YOUR TASK
The expected answer is the data below, retyped exactly.

SOURCE RECORDS
-- ==== Sys2Proof/Machine/Core.lean ====
section
/-! DEFINITION. The machine handed to the host. -/

def Sys2Proof.core : Host.Core :=
  { State := Sys2Proof.Machine.State, Fault := Sys2Proof.Machine.Fault, Refusal := Sys2Proof.Machine.Refusal,
    step := Sys2Proof.Machine.step, reset := Sys2Proof.Machine.State.reset }
end

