-- ==== Sys2Proof/Certificates/Slice0/Obligations.lean ====
section
/-! DEFINITION. The statements for the provers, one named proposition each. Each docstring names the rules of spec/ the statement rests
on, and where it rests on a choice of the model, the entry of the assumption log. -/

open Sys2Proof Sys2Proof.Machine

/-- The command at the front of the queue is the one that runs, on the state with the rest of the queue. With no command waiting
the block idles: that clause is the model's choice (log entry 1). -/
def Obligations.StepRunsFront : Prop :=
  (∀ (c : Instr) (rest : List Instr) (s : State), s.pending = c :: rest → step s = exec c { s with pending := rest }) ∧
  (∀ (s : State), s.pending = [] → step s = .next s)

/-- Every command that the part's interface can carry completes, in every state; one that it cannot carry is refused as ill
formed (the model's choice, log entry 3). -/
def Obligations.WellFormedAnswers : Prop :=
  ∀ (c : Instr) (s : State), (c.wf = true → ∃ t, exec c s = .next t) ∧ (c.wf = false → exec c s = .fault .illFormed)

/-- The part after reset: no command waits, nothing has left it, every register field has its reset value, so that every hearth
of the variant is in RESET and every other one ABSENT, no VF is bound, the flue is in its boot ROM; no hearth holds a job, a key
or a byte of memory; its tables are canonical. (Under R2, R43, R109, R677, R689, R722, which say more than is stated here.) -/
def Obligations.ResetState : Prop :=
  State.reset.pending = [] ∧ State.reset.out = [] ∧ (∀ p f, State.reset.rd p f = f.reset) ∧
  (∀ h, h < 16 → State.reset.hState h = 1) ∧ (∀ h, 16 ≤ h → State.reset.hState h = 0) ∧
  (∀ v, v < 512 → State.reset.bound v = false) ∧ State.reset.flueUp = false ∧ State.reset.bootState = stRomWait ∧
  (∀ h, (State.reset.H h).jobs = [] ∧ (State.reset.H h).cache = [] ∧ (State.reset.H h).mem.ddr = []) ∧
  State.reset.Canonical ∧ State.reset.chim.fuses.Fits ∧ State.reset.chim.vault.Guarded

/-- Every step keeps the canonical form of the registers and the memories. -/
def Obligations.StepKeepsCanonical : Prop :=
  ∀ (s t : State), s.Canonical → step s = .next t → t.Canonical

/-- No command changes the queue of waiting commands or the variant, takes back what has left the part, or draws a free value
twice. -/
def Obligations.CommandsKeepQueue : Prop :=
  ∀ (c : Instr) (s t : State), exec c s = .next t →
    t.pending = s.pending ∧ t.variant = s.variant ∧ s.freeCtr ≤ t.freeCtr ∧ ∃ l, t.out = s.out ++ l

/-- Whatever the command, no blown fuse heals, and a destroyed identity seed does not return. (Under R686, R702, R704, which say
more than is stated here.) -/
def Obligations.FusesOnlyGrow : Prop :=
  ∀ (s t : State), s.chim.fuses.Fits → step s = .next t → t.chim.fuses.Fits ∧ Fuses.Grow s.chim.fuses t.chim.fuses

/-- Whatever the command, no source's response is below its minimum while the vault is intact. (Under R573, R582, R585, which
say more than is stated here.) -/
def Obligations.ResponsesStayGuarded : Prop :=
  ∀ (s t : State), s.chim.vault.Guarded → step s = .next t → t.chim.vault.Guarded

/-- A completion is one write of 32 bytes at the tail of the completion queue, with the phase of the pass in bit 0 of byte 11;
the tail moves on and the phase turns where the queue wraps; the output leaves before the entry, and the message after it; a
masked vector's message pends (log 131). R85: the entry never carries Relaxed Ordering, and output carries it as the function
enables it. (Under R76, R78, R84, R86, which say more than is stated here.) -/
def Obligations.CompletionEntryWritten : Prop :=
  (∀ (e : Entry) (hd sq : Nat) (ph : Bool), (entryBytes e hd sq ph).length = 32 ∧
    (byteAt (entryBytes e hd sq ph) 11).testBit 0 = ph ∧ fieldLe (entryBytes e hd sq ph) 0 4 = e.tag % 2 ^ 32 ∧
    fieldLe (entryBytes e hd sq ph) 6 2 = hd % 2 ^ 16 ∧ fieldLe (entryBytes e hd sq ph) 12 4 = sq % 2 ^ 32) ∧
  (∀ (q : Queue) (e : Entry) (sup : Bool) (s : State), ∃ l,
    (l = [] ∨ ∃ addr data, l = [.msix (qFunc q) (s.qrd q Reg.QP_CFG_VECTOR) addr data]) ∧
    (postCompletion q e sup s).out = s.out ++ [.hostWrite (qFunc q) false (s.cqBase q + 32 * (s.qp q).cqTail)
      (entryBytes e (s.qp q).sqHead (s.qp q).seq (s.qp q).phase)] ++ l ∧
    (sup = true → l = []) ∧
    (sup = false → s.qrd q Reg.QP_COAL_COUNT ≤ (s.qp q).unsignalled + 1 →
      (l ≠ [] ↔ s.flag (msixPage (qFunc q) (s.qrd q Reg.QP_CFG_VECTOR)) (Reg.MSIX_MASK (s.qrd q Reg.QP_CFG_VECTOR % 256)) = false)) ∧
    ((postCompletion q e sup s).qp q).cqTail = (if s.cqDepth q ≤ (s.qp q).cqTail + 1 then 0 else (s.qp q).cqTail + 1) ∧
    (((postCompletion q e sup s).qp q).phase = (s.qp q).phase ↔ (s.qp q).cqTail + 1 < s.cqDepth q) ∧
    ((postCompletion q e sup s).qp q).seq = ((s.qp q).seq + 1) % 2 ^ 32 ∧ ((postCompletion q e sup s).qp q).occ = (s.qp q).occ + 1 ∧
    (s.flag (msixPage (qFunc q) (s.qrd q Reg.QP_CFG_VECTOR)) (Reg.MSIX_MASK (s.qrd q Reg.QP_CFG_VECTOR % 256)) = false →
      (postCompletion q e sup s).regs = s.regs) ∧
    (postCompletion q e sup s).hearths = s.hearths ∧ (postCompletion q e sup s).chim = s.chim) ∧
  (∀ (q tag status : Nat) (g sup : Bool) (res out : Bytes) (dst : List SgEntry) (s : State), ∃ x l,
    (postAdmin q tag status g res out dst sup s).out = s.out ++ scatter .pf0 (s.relaxed .pf0) dst out ++ [.hostWrite .pf0 false x
      (entryBytes { tag := tag, status := status, len := out.length, hasRes := !res.isEmpty, group := g, result := res }
        (s.qp (.admin (Fin.ofNat 4 q))).sqHead (s.qp (.admin (Fin.ofNat 4 q))).seq (s.qp (.admin (Fin.ofNat 4 q))).phase)] ++ l)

OUTPUT BELOW
-- ==== Sys2Proof/Machine/Core.lean ====
section
/-! DEFINITION. The machine handed to the host. -/

def Sys2Proof.core : Host.Core :=
  { State := Sys2Proof.Machine.State, Fault := Sys2Proof.Machine.Fault, Refusal := Sys2Proof.Machine.Refusal,
    step := Sys2Proof.Machine.step, reset := Sys2Proof.Machine.State.reset }
end

-- ==== Sys2Proof/Certificates/Slice0/Obligations.lean ====
section
/-! DEFINITION. The statements for the provers, one named proposition each. Each docstring names the rules of spec/ the statement rests
on, and where it rests on a choice of the model, the entry of the assumption log. -/

open Sys2Proof Sys2Proof.Machine

/-- The command at the front of the queue is the one that runs, on the state with the rest of the queue. With no command waiting
the block idles: that clause is the model's choice (log entry 1). -/
def Obligations.StepRunsFront : Prop :=
  (∀ (c : Instr) (rest : List Instr) (s : State), s.pending = c :: rest → step s = exec c { s with pending := rest }) ∧
  (∀ (s : State), s.pending = [] → step s = .next s)

/-- Every command that the part's interface can carry completes, in every state; one that it cannot carry is refused as ill
formed (the model's choice, log entry 3). -/
def Obligations.WellFormedAnswers : Prop :=
  ∀ (c : Instr) (s : State), (c.wf = true → ∃ t, exec c s = .next t) ∧ (c.wf = false → exec c s = .fault .illFormed)

/-- The part after reset: no command waits, nothing has left it, every register field has its reset value, so that every hearth
of the variant is in RESET and every other one ABSENT, no VF is bound, the flue is in its boot ROM; no hearth holds a job, a key
or a byte of memory; its tables are canonical. (Under R2, R43, R109, R677, R689, R722, which say more than is stated here.) -/
def Obligations.ResetState : Prop :=
  State.reset.pending = [] ∧ State.reset.out = [] ∧ (∀ p f, State.reset.rd p f = f.reset) ∧
  (∀ h, h < 16 → State.reset.hState h = 1) ∧ (∀ h, 16 ≤ h → State.reset.hState h = 0) ∧
  (∀ v, v < 512 → State.reset.bound v = false) ∧ State.reset.flueUp = false ∧ State.reset.bootState = stRomWait ∧
  (∀ h, (State.reset.H h).jobs = [] ∧ (State.reset.H h).cache = [] ∧ (State.reset.H h).mem.ddr = []) ∧
  State.reset.Canonical ∧ State.reset.chim.fuses.Fits ∧ State.reset.chim.vault.Guarded

/-- Every step keeps the canonical form of the registers and the memories. -/
def Obligations.StepKeepsCanonical : Prop :=
  ∀ (s t : State), s.Canonical → step s = .next t → t.Canonical

/-- No command changes the queue of waiting commands or the variant, takes back what has left the part, or draws a free value
twice. -/
def Obligations.CommandsKeepQueue : Prop :=
  ∀ (c : Instr) (s t : State), exec c s = .next t →
    t.pending = s.pending ∧ t.variant = s.variant ∧ s.freeCtr ≤ t.freeCtr ∧ ∃ l, t.out = s.out ++ l

/-- Whatever the command, no blown fuse heals, and a destroyed identity seed does not return. (Under R686, R702, R704, which say
more than is stated here.) -/
def Obligations.FusesOnlyGrow : Prop :=
  ∀ (s t : State), s.chim.fuses.Fits → step s = .next t → t.chim.fuses.Fits ∧ Fuses.Grow s.chim.fuses t.chim.fuses

/-- Whatever the command, no source's response is below its minimum while the vault is intact. (Under R573, R582, R585, which
say more than is stated here.) -/
def Obligations.ResponsesStayGuarded : Prop :=
  ∀ (s t : State), s.chim.vault.Guarded → step s = .next t → t.chim.vault.Guarded

/-- A completion is one write of 32 bytes at the tail of the completion queue, with the phase of the pass in bit 0 of byte 11;
the tail moves on and the phase turns where the queue wraps; the output leaves before the entry, and the message after it; a
masked vector's message pends (log 131). R85: the entry never carries Relaxed Ordering, and output carries it as the function
enables it. (Under R76, R78, R84, R86, which say more than is stated here.) -/
def Obligations.CompletionEntryWritten : Prop :=
  (∀ (e : Entry) (hd sq : Nat) (ph : Bool), (entryBytes e hd sq ph).length = 32 ∧
    (byteAt (entryBytes e hd sq ph) 11).testBit 0 = ph ∧ fieldLe (entryBytes e hd sq ph) 0 4 = e.tag % 2 ^ 32 ∧
    fieldLe (entryBytes e hd sq ph) 6 2 = hd % 2 ^ 16 ∧ fieldLe (entryBytes e hd sq ph) 12 4 = sq % 2 ^ 32) ∧
  (∀ (q : Queue) (e : Entry) (sup : Bool) (s : State), ∃ l,
    (l = [] ∨ ∃ addr data, l = [.msix (qFunc q) (s.qrd q Reg.QP_CFG_VECTOR) addr data]) ∧
    (postCompletion q e sup s).out = s.out ++ [.hostWrite (qFunc q) false (s.cqBase q + 32 * (s.qp q).cqTail)
      (entryBytes e (s.qp q).sqHead (s.qp q).seq (s.qp q).phase)] ++ l ∧
    (sup = true → l = []) ∧
    (sup = false → s.qrd q Reg.QP_COAL_COUNT ≤ (s.qp q).unsignalled + 1 →
      (l ≠ [] ↔ s.flag (msixPage (qFunc q) (s.qrd q Reg.QP_CFG_VECTOR)) (Reg.MSIX_MASK (s.qrd q Reg.QP_CFG_VECTOR % 256)) = false)) ∧
    ((postCompletion q e sup s).qp q).cqTail = (if s.cqDepth q ≤ (s.qp q).cqTail + 1 then 0 else (s.qp q).cqTail + 1) ∧
    (((postCompletion q e sup s).qp q).phase = (s.qp q).phase ↔ (s.qp q).cqTail + 1 < s.cqDepth q) ∧
    ((postCompletion q e sup s).qp q).seq = ((s.qp q).seq + 1) % 2 ^ 32 ∧ ((postCompletion q e sup s).qp q).occ = (s.qp q).occ + 1 ∧
    (s.flag (msixPage (qFunc q) (s.qrd q Reg.QP_CFG_VECTOR)) (Reg.MSIX_MASK (s.qrd q Reg.QP_CFG_VECTOR % 256)) = false →
      (postCompletion q e sup s).regs = s.regs) ∧
    (postCompletion q e sup s).hearths = s.hearths ∧ (postCompletion q e sup s).chim = s.chim) ∧
  (∀ (q tag status : Nat) (g sup : Bool) (res out : Bytes) (dst : List SgEntry) (s : State), ∃ x l,
    (postAdmin q tag status g res out dst sup s).out = s.out ++ scatter .pf0 (s.relaxed .pf0) dst out ++ [.hostWrite .pf0 false x
      (entryBytes { tag := tag, status := status, len := out.length, hasRes := !res.isEmpty, group := g, result := res }
        (s.qp (.admin (Fin.ofNat 4 q))).sqHead (s.qp (.admin (Fin.ofNat 4 q))).seq (s.qp (.admin (Fin.ofNat 4 q))).phase)] ++ l)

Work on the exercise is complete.